The new conditional inflation forecast is significantly lower than that of June. The stronger Swiss franc, the lower oil price and electricity price cuts announced for next January have contributed to the downward revision. The stronger decline in inflation also means that weaker second-round effects are expected in the medium term. The new forecast is within the range of price stability over the entire forecast horizon (cf. chart). It puts average annual inflation at 1.2% for 2024, 0.6% for 2025 and 0.7% for 2026 (cf. table). The forecast is based on the assumption that the SNB policy rate is 1.0% over the entire forecast horizon. Without today’s rate cut, the conditional inflation forecast would have been even lower.

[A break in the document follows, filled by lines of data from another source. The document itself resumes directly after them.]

/-! ### begin -/

@[simp] theorem State.begin_pending (s : State) : s.begin.pending = s.pending := rfl
@[simp] theorem State.begin_store (s : State) : s.begin.store = s.store := rfl
@[simp] theorem State.begin_staged (s : State) : s.begin.staged = s.staged := rfl
@[simp] theorem State.begin_pend (s : State) : s.begin.pend = s.pend := rfl
@[simp] theorem State.begin_inuse (s : State) : s.begin.inuse = s.inuse := rfl
@[simp] theorem State.begin_free (s : State) : s.begin.free = s.free := rfl
@[simp] theorem State.begin_uptime (s : State) : s.begin.uptime = s.uptime := rfl
@[simp] theorem State.begin_pins (s : State) : s.begin.pins = s.pins := rfl
@[simp] theorem State.begin_host (s : State) : s.begin.host = s.host := rfl
@[simp] theorem State.begin_attic (s : State) : s.begin.attic = s.attic := rfl
@[simp] theorem State.begin_pmu (s : State) : s.begin.pmu = s.pmu := rfl
@[simp] theorem State.begin_image (s : State) : s.begin.image = s.image := rfl
@[simp] theorem State.begin_fuses (s : State) : s.begin.fuses = s.fuses := rfl
@[simp] theorem State.begin_boot (s : State) : s.begin.boot = s.boot := rfl
@[simp] theorem State.begin_power (s : State) : s.begin.power = s.power := rfl
@[simp] theorem State.begin_ras (s : State) : s.begin.ras = s.ras := rfl
@[simp] theorem State.begin_cor (s : State) : s.begin.cor = s.cor := rfl
@[simp] theorem State.begin_rx (s : State) : s.begin.rx = s.rx := rfl
@[simp] theorem State.begin_tx (s : State) : s.begin.tx = s.tx := rfl
@[simp] theorem State.begin_opt (s : State) : s.begin.opt = s.opt := rfl
@[simp] theorem State.begin_icm (s : State) : s.begin.icm = s.icm := rfl
@[simp] theorem State.begin_pan (s : State) : s.begin.pan = s.pan := rfl
@[simp] theorem State.begin_sched (s : State) : s.begin.sched = s.sched := rfl
@[simp] theorem State.begin_conv (s : State) : s.begin.conv = s.conv := rfl
@[simp] theorem State.begin_sup (s : State) : s.begin.sup = s.sup := rfl
@[simp] theorem State.begin_dec (s : State) : s.begin.dec = s.dec := rfl
@[simp] theorem State.begin_otn (s : State) : s.begin.otn = s.otn := rfl
@[simp] theorem State.begin_groups (s : State) : s.begin.groups = s.groups := rfl
@[simp] theorem State.begin_cip (s : State) : s.begin.cip = s.cip := rfl
@[simp] theorem State.begin_sds (s : State) : s.begin.sds = s.sds := rfl
@[simp] theorem State.begin_corLanes (s : State) : s.begin.corLanes = s.corLanes := rfl
@[simp] theorem State.begin_dpll (s : State) : s.begin.dpll = s.dpll := rfl
@[simp] theorem State.begin_rd (s : State) (x : Row) (jx : List Nat) :
    s.begin.rd x jx = s.rd x jx := rfl
@[simp] theorem State.begin_flag (s : State) (x : Row) (jx : List Nat) :
    s.begin.flag x jx = s.flag x jx := rfl

/-! ### say -/

@[simp] theorem State.say_pending (s : State) (o : Out) : (s.say o).pending = s.pending := rfl
@[simp] theorem State.say_store (s : State) (o : Out) : (s.say o).store = s.store := rfl
@[simp] theorem State.say_staged (s : State) (o : Out) : (s.say o).staged = s.staged := rfl
@[simp] theorem State.say_pend (s : State) (o : Out) : (s.say o).pend = s.pend := rfl
@[simp] theorem State.say_inuse (s : State) (o : Out) : (s.say o).inuse = s.inuse := rfl
@[simp] theorem State.say_free (s : State) (o : Out) : (s.say o).free = s.free := rfl
@[simp] theorem State.say_uptime (s : State) (o : Out) : (s.say o).uptime = s.uptime := rfl
@[simp] theorem State.say_pins (s : State) (o : Out) : (s.say o).pins = s.pins := rfl
@[simp] theorem State.say_host (s : State) (o : Out) : (s.say o).host = s.host := rfl
@[simp] theorem State.say_attic (s : State) (o : Out) : (s.say o).attic = s.attic := rfl
@[simp] theorem State.say_pmu (s : State) (o : Out) : (s.say o).pmu = s.pmu := rfl
@[simp] theorem State.say_image (s : State) (o : Out) : (s.say o).image = s.image := rfl
@[simp] theorem State.say_fuses (s : State) (o : Out) : (s.say o).fuses = s.fuses := rfl
@[simp] theorem State.say_boot (s : State) (o : Out) : (s.say o).boot = s.boot := rfl
@[simp] theorem State.say_power (s : State) (o : Out) : (s.say o).power = s.power := rfl
@[simp] theorem State.say_ras (s : State) (o : Out) : (s.say o).ras = s.ras := rfl
@[simp] theorem State.say_cor (s : State) (o : Out) : (s.say o).cor = s.cor := rfl
@[simp] theorem State.say_rx (s : State) (o : Out) : (s.say o).rx = s.rx := rfl
@[simp] theorem State.say_tx (s : State) (o : Out) : (s.say o).tx = s.tx := rfl
@[simp] theorem State.say_opt (s : State) (o : Out) : (s.say o).opt = s.opt := rfl
@[simp] theorem State.say_icm (s : State) (o : Out) : (s.say o).icm = s.icm := rfl
@[simp] theorem State.say_pan (s : State) (o : Out) : (s.say o).pan = s.pan := rfl
@[simp] theorem State.say_sched (s : State) (o : Out) : (s.say o).sched = s.sched := rfl
@[simp] theorem State.say_conv (s : State) (o : Out) : (s.say o).conv = s.conv := rfl
@[simp] theorem State.say_sup (s : State) (o : Out) : (s.say o).sup = s.sup := rfl
@[simp] theorem State.say_dec (s : State) (o : Out) : (s.say o).dec = s.dec := rfl
@[simp] theorem State.say_otn (s : State) (o : Out) : (s.say o).otn = s.otn := rfl
@[simp] theorem State.say_groups (s : State) (o : Out) : (s.say o).groups = s.groups := rfl
@[simp] theorem State.say_cip (s : State) (o : Out) : (s.say o).cip = s.cip := rfl
@[simp] theorem State.say_sds (s : State) (o : Out) : (s.say o).sds = s.sds := rfl
@[simp] theorem State.say_corLanes (s : State) (o : Out) : (s.say o).corLanes = s.corLanes := rfl
@[simp] theorem State.say_dpll (s : State) (o : Out) : (s.say o).dpll = s.dpll := rfl
@[simp] theorem State.say_rd (s : State) (o : Out) (x : Row) (jx : List Nat) :
    (s.say o).rd x jx = s.rd x jx := rfl
@[simp] theorem State.say_flag (s : State) (o : Out) (x : Row) (jx : List Nat) :
    (s.say o).flag x jx = s.flag x jx := rfl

Global economic growth was moderate in the second quarter of 2024. Inflation in many countries remains above central banks’ targets. However, it has continued to decline in recent months. Various central banks have cut their policy rates as a result.
Inflationary pressure abroad is likely to continue to ease gradually over the next quarters. At the same time, the moderate pace of global growth should continue.
This scenario for the global economy is still subject to significant risks. For example, geopolitical tensions could increase, resulting in weaker development of global economic activity. Equally, it cannot be ruled out that inflation will remain elevated for longer in some countries.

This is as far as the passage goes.